▶ **Work order**
Only one stretch of the records below should be repeated. It starts with the line containing "def warpEdge (s" and goes on through the line containing "s.warp with issued", exactly as written.

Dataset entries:

-- ==== Sys2Proof/Machine/Timebase.lean ====
section
/-! DEFINITION. Timebase (spec/02): tick lock, AVS readiness, arming, the edges of runs, holdover, droop stretches and
tick overrun, the weft operating point. -/

namespace Sys2Proof.Machine

/-! ### Tick lock (R35, R36) -/

/-- The declared tick configuration keeps R35. -/
def tickCfgOk (s : State) : Bool :=
  let n := tbN s
  let f := n * tickKhz s
  4 ≤ n && n ≤ 500 && 100000 ≤ f && f ≤ 250000

/-- AVS starts: AVS_READY falls (R444). -/
def avsStart (s : State) : State := setRegBit s rTbStatus 5 false

/-- The end of lock outside a run: ARM and its locks clear. -/
def lockEnds (s : State) (st : Nat) : State := clearArm (setTbState s st)

/-- LOCK_EN_SET (R35, R36): lock starts from IDLE with a configuration in range; in FAILED, or after SYSCLK loss
(R54), the write starts nothing. -/
def execLockEnSet (s : State) : Host.Outcome State Fault Refusal :=
  .next (onBlock 9 s fun s =>
    if s.tb.sysclkLost then s
    else
      let s := setRegBit s rTbCtrl 0 true
      if tbState s ≠ stIdle then s
      else if tickCfgOk s then setTbState s stLocking
      else raise s 0x0903 noSource 0)

/-- The boundary at which a run that stops now ends: the first start of a frame period after tick `t` (R53). -/
def nextBoundary (s : State) (t : Nat) : Nat :=
  let m := tbM s
  if t < tbSlot s then tbSlot s else tbSlot s + ((t - tbSlot s) / m + 1) * m

/-- A run ends at a frame-period boundary without a tick (R53): cause 0x0908, the state that LOCK_EN names. -/
def runLapses (s : State) : State :=
  endRun (raise s 0x0908 noSource 0) (if regBit s rTbCtrl 0 then stLocking else stIdle) (some 0x0908)

/-- The run will end at the next frame-period boundary (R53). -/
def lapseDue (s : State) : State := { s with tb := { s.tb with lapse := true } }

/-- LOCK_EN_CLEAR (R36, R53): outside a run the tick PLL stops and STATE returns to IDLE; a run ends as in R53 with
LIMIT 0, at the next frame-period boundary. -/
def execLockEnClear (s : State) : Host.Outcome State Fault Refusal :=
  .next (onBlock 9 s fun s =>
    if s.tb.sysclkLost then s
    else
      let s := setRegBit s rTbCtrl 0 false
      if runActive s then lapseDue s else lockEnds s stIdle)

/-- TICK_LOCKED (R36): the PLL has measured a tick of `hz` Hz. A tick more than 0.5 % from the declared one is refused;
else LOCKED, and AVS starts (R444). -/
def execTickLocked (hz : Nat) (s : State) : Host.Outcome State Fault Refusal :=
  .next (
    if tbState s ≠ stLocking then s
    else
      let want := tickKhz s * 1000
      let off := if hz < want then want - hz else hz - want
      if want < 200 * off then raise (setTbState s stFailed) 0x0902 noSource 0
      else avsStart (setTbState s stLocked))

/-- TICK_LOCK_FAIL (R36): lock is not reached in its time. -/
def execTickLockFail (s : State) : Host.Outcome State Fault Refusal :=
  .next (if tbState s ≠ stLocking then s else raise (setTbState s stFailed) 0x0901 noSource 0)

/-- The lowest voltage of the search of R444 in mV: 750 less 5 for each further voltage with margin. `ok` says for
750, 745, ..., 550 mV in turn whether min_margin is at least 0. -/
def avsSearch (ok : List Bool) : Nat := 750 - 5 * min 40 ((ok.drop 1).takeWhile id).length

/-- AVS_DONE (R444): the voltage search ends with the margins that the speed monitors showed. -/
def execAvsDone (ok : List Bool) (s : State) : Host.Outcome State Fault Refusal :=
  .next (
    if tbState s ≠ stLocked || regBit s rTbStatus 5 then s
    else if !ok.headD false then raise (setRegN s rPmAvsResult 750) 0x0A05 noSource 0
    else
      let v := min 750 (avsSearch ok + regF s rPmAvsCfg 15 8)
      setRegBit (setF s rPmAvsResult 9 0 v) rTbStatus 5 true)

/-! ### Runs (R39-R42, R61) -/

/-- An ARM write that Keep handles (R40, R291, R293, R301, R309, R353, R373, R453): every condition is checked; when one fails
the write is ignored. -/
def armNow (s : State) : State :=
  if s.tb.sysclkLost then s
  else
    let (s1, ok) := armChecks s
    if ok then armAccepted s1 else s1

/-- ARM (R40): Keep handles the write after what arrived before it (spec/15 R435). -/
def execArm (s : State) : Host.Outcome State Fault Refusal :=
  .next (onBlock 9 s fun s => if s.kp.wiping || !s.kp.waiting.isEmpty then keepLater s .arm else armNow s)

/-- STOP (R41): from the next frame-period boundary no frame is accepted. Outside a run STOP clears at once. -/
def execStop (s : State) : Host.Outcome State Fault Refusal :=
  .next (onBlock 9 s fun s =>
    if !runActive s then setRegBit s rTbCtrl 2 false
    else if s.tb.stopAt.isSome then s
    else { setRegBit s rTbCtrl 2 true with tb := { s.tb with stopAt := some (nextBoundary s s.tb.tick) } })

/-- The decision latency that the image declares, in frame periods: the largest D_s of the streams that take part (R41,
R346; DEDUCED, log entry 15). -/
def imageLatency (s : State) : Nat :=
  ((List.range 16).filter (streamOn s)).foldl (fun m n => max m (decisionLatency s n)) 0

/-- The tick at which a stopped run ends (R41): the STOP boundary, the decision latency and two frame periods. -/
def stopEnd (s : State) (b : Nat) : Nat := b + (imageLatency s + 2) * tbM s

/-- RUN_STOP_END (R41): the decision latency plus two frame periods after the STOP boundary have passed. -/
def execRunStopEnd (s : State) : Host.Outcome State Fault Refusal :=
  .next (match s.tb.stopAt with
    | some b => if runActive s && decide (stopEnd s b ≤ s.tb.tick) then endRun s stLocked none else s
    | none => s)

/-- RUN_SYNC_EDGE (R39, R41, R42): an edge begins a run while ARM is 1, restarts an active run when it is armed, and is
ignored in an active run otherwise. -/
def execRunSyncEdge (s : State) : Host.Outcome State Fault Refusal :=
  .next (
    if s.tb.sysclkLost then s
    else if runActive s then
      if regBit s rTbCtrl 1 then restartRun s
      else
        let first := reg s rTbFault == 0
        let s := raise s 0x0909 noSource 0
        if first then setReg64 s rTbFaultTag (nowTag s) else s
    else if regBit s rTbCtrl 1 && tbState s == stArmed then beginRun s
    else s)

/-! ### Loss of tick (R52, R53) and of clocks (R54) -/

/-- TICK_LOST (R52): a run enters holdover; LOCKED and ARMED end lock. -/
def execTickLost (s : State) : Host.Outcome State Fault Refusal :=
  .next (
    let st := tbState s
    if st == stRunning then
      let s := raise (setTbState s stHoldover) 0x0907 noSource 0
      { s with tb := { s.tb with holdTicks := 0, holds := s.tb.holds ++ [(s.tb.tick, none)] } }
    else if st == stLocked || st == stArmed then lockEnds (raise s 0x090B noSource 0) stLocking
    else s)

/-- HOLDOVER_EXIT (R53): four good ticks in a row returned within LIMIT ticks. -/
def execHoldoverExit (s : State) : Host.Outcome State Fault Refusal :=
  .next (
    if tbState s == stHoldover && !s.tb.lapse && decide (s.tb.holdTicks ≤ regF s rTbHoldover 11 0) then
      let holds := s.tb.holds.map (fun h => match h.2 with | none => (h.1, some s.tb.tick) | some _ => h)
      { setTbState s stRunning with tb := { s.tb with holds := holds } }
    else s)

/-- HOLDOVER_EXPIRED (R53): LIMIT ticks have passed in holdover, and the run ends at the next frame-period boundary. -/
def execHoldoverExpired (s : State) : Host.Outcome State Fault Refusal :=
  .next (if tbState s == stHoldover && decide (regF s rTbHoldover 11 0 ≤ s.tb.holdTicks) then lapseDue s else s)

/-- SYSCLK_LOST (R54): any run ends at once, the loss enters the boot ledger, FAILED until warm reset; the weft clock stops,
so that the weft PLL is out of lock. -/
def execSysclkLost (s : State) : Host.Outcome State Fault Refusal :=
  .next (
    let s := ledgerEvent (raise s 0x090C noSource 0) 1 0x090C
    let s := if runActive s then abortRun s stFailed else lockEnds s stFailed
    let s := setRegBit s rTbStatus 4 false
    { s with tb := { s.tb with sysclkLost := true } })

/-- WEFT_PLL_UNLOCK (R54): weft issue stops. -/
def execWeftPllUnlock (s : State) : Host.Outcome State Fault Refusal :=
  .next (raise (setRegBit s rTbStatus 4 false) 0x090D noSource 0)

/-! ### Stretches (R46-R51) and tick overrun (R48) -/

/-- The period of weft operating point `k` in ps (R49). -/
def opPeriod (k : Nat) : Nat := [4000, 4500, 5000, 5500, 6000, 6500, 7000, 8000].getD k 8000

/-- The pending operating-point step takes effect (R49, R51). -/
def applyOpStep (s : State) : State :=
  if regBit s rTbWeftOp 8 then setRegBit (setF s rTbWeftOp 2 0 (regF s rTbWeftOp 6 4)) rTbWeftOp 8 false else s

/-- DROOP_DETECTED (R46, R50, R51): VDD_CORE of die `die` stands `mv` mV below its set point. The second warp pulse from now
will be stretched, once however many dies detect; the weft pulse of number `weft` is stretched by a quarter of the period in
effect, unless it has been. -/
def execDroopDetected (die mv weft : Nat) (s : State) : Host.Outcome State Fault Refusal :=
  onUnit 4 (dieCount s) die s fun s =>
    if mv ≤ 5 * max 1 (regF s rTbDroopCfg 5 0) then s
    else
      let s := if runActive s then { s with tb := { s.tb with late2 := true } } else s
      if s.tb.weftPulse = some weft then s
      else
        let s := { s with tb := { s.tb with weftPulse := some weft } }
        let quarter := opPeriod (regF s rTbWeftOp 2 0) / 4
        applyOpStep (setReg64 s rTbWeftStretchPs (reg64 s rTbWeftStretchPs + quarter))

/-- Frame IDs whose networks run in the frame period that begins at tick `t` (R154): t - (δ + k) M for each lag k < L. -/
def framesInNetwork (s : State) (t : Nat) : List Nat :=
  (List.range (imageL s)).filterMap (fun k =>
    let back := (imageDelta s + k) * tbM s
    if tbSlot s + back ≤ t then some (t - back) else none)

/-- A tick overrun of the frame period that now ends (R48): cause, count, marks. -/
def tickOverrun (s : State) : State :=
  let s := countUp (raise s 0x0906 noSource 0) rTbOverrunCnt 1
  match periodStart s s.tb.tick with
  | some t => (framesInNetwork s t).foldl (fun s f => markFrame s f 1) s
  | none => s

/-- The end of a frame period: the overrun when q > 4 S, the largest q kept, q begins anew (R47, R48); routers discard
the warp flits they still hold (R191). -/
def periodEnd (s : State) : State :=
  let q := s.tb.q
  let s := cutFlits (if 4 * tbSelvage s < q then tickOverrun s else s)
  let s := setRegN s rTbStretchMax (max q (reg s rTbStretchMax).toNat)
  { s with tb := { s.tb with q := 0 } }

/-- The next internal tick edge is a frame-period boundary (R43). -/
def lastTick (s : State) : Bool := periodStart s (s.tb.tick + 1) == some (s.tb.tick + 1)

/-- One internal tick edge (R38): at a frame-period boundary the period ends and the warp clock begins a new one, whatever
pulses of the old one are left (R47, R48), with the slot tables active (R210); then the tick count, the ticks of a holdover and the Treadle timers advance
(R316). A snapshot latches at its tick (R507, R510). -/
def tickEdge (s : State) : State :=
  let b := lastTick s
  let s := if b then periodEnd s else s
  let hold := if tbState s == stHoldover then s.tb.holdTicks + 1 else s.tb.holdTicks
  let tb := { s.tb with tick := s.tb.tick + 1, holdTicks := hold, cyc := if b then 0 else s.tb.cyc
                        eighth := if b then 0 else s.tb.eighth - 8 * tbN s }
  let s := tickTimers { s with tb := tb }
  let s := if b then setRegBit s rRdStatus 16 true else s
  let s := snapOutFalls s
  snapLatch (if b && s.tb.lapse then runLapses s else s)

/-- TICK_OVERRUN (R48): the frame-period boundary comes with q > 4 S; the pick words that have not issued do not issue. -/
def execTickOverrun (s : State) : Host.Outcome State Fault Refusal :=
  .next (if runActive s && lastTick s && decide (4 * tbSelvage s < s.tb.q) then tickEdge s else s)

/-- The tick edge that ends the running tick has come (R44, R47): 8 N eighths of a warp period have passed, or the next
pulse of the selvage would end after the frame-period boundary and is omitted. -/
def edgeDue (s : State) : Bool :=
  decide (8 * tbN s ≤ s.tb.eighth)
    || (lastTick s && s.tb.cyc % 2 == 0 && decide (framePulses s - tbSelvage s ≤ s.tb.cyc / 2)
        && decide (8 * tbN s < s.tb.eighth + 8 + 2 * b2n s.tb.late1))

/-- A warp pulse begins (R46, R47): it is stretched when a droop has asked for it, and a stretched working pulse counts in q
of the frame period in which it begins. The slots of a new pick word have not issued (R152). -/
def warpEdge (s : State) : State :=
  let slow := s.tb.late1
  let work := slow && (periodStart s s.tb.tick).isSome && decide (s.tb.cyc / 2 < framePulses s - tbSelvage s)
  { s with tb := { s.tb with slow := slow, late1 := s.tb.late2, late2 := false, q := s.tb.q + b2n work }
           warp := { s.warp with issued := [], badWords := [] } }

/-- A REED cycle of a run ends and the next one begins (R44): its eighths of a warp period have passed, one more when its
pulse is stretched (R46). -/
def reedCycle (s : State) : State :=
  if !runActive s then s
  else
    let s := { s with tb := { s.tb with cyc := s.tb.cyc + 1, eighth := s.tb.eighth + 4 + b2n s.tb.slow } }
    let s := if edgeDue s then tickEdge s else s
    let s := landDue s
    if s.tb.cyc % 2 = 0 then warpEdge s else s

end Sys2Proof.Machine
end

▶ **Result for this task**
def warpEdge (s : State) : State :=
  let slow := s.tb.late1
  let work := slow && (periodStart s s.tb.tick).isSome && decide (s.tb.cyc / 2 < framePulses s - tbSelvage s)
  { s with tb := { s.tb with slow := slow, late1 := s.tb.late2, late2 := false, q := s.tb.q + b2n work }
           warp := { s.warp with issued := [], badWords := [] } }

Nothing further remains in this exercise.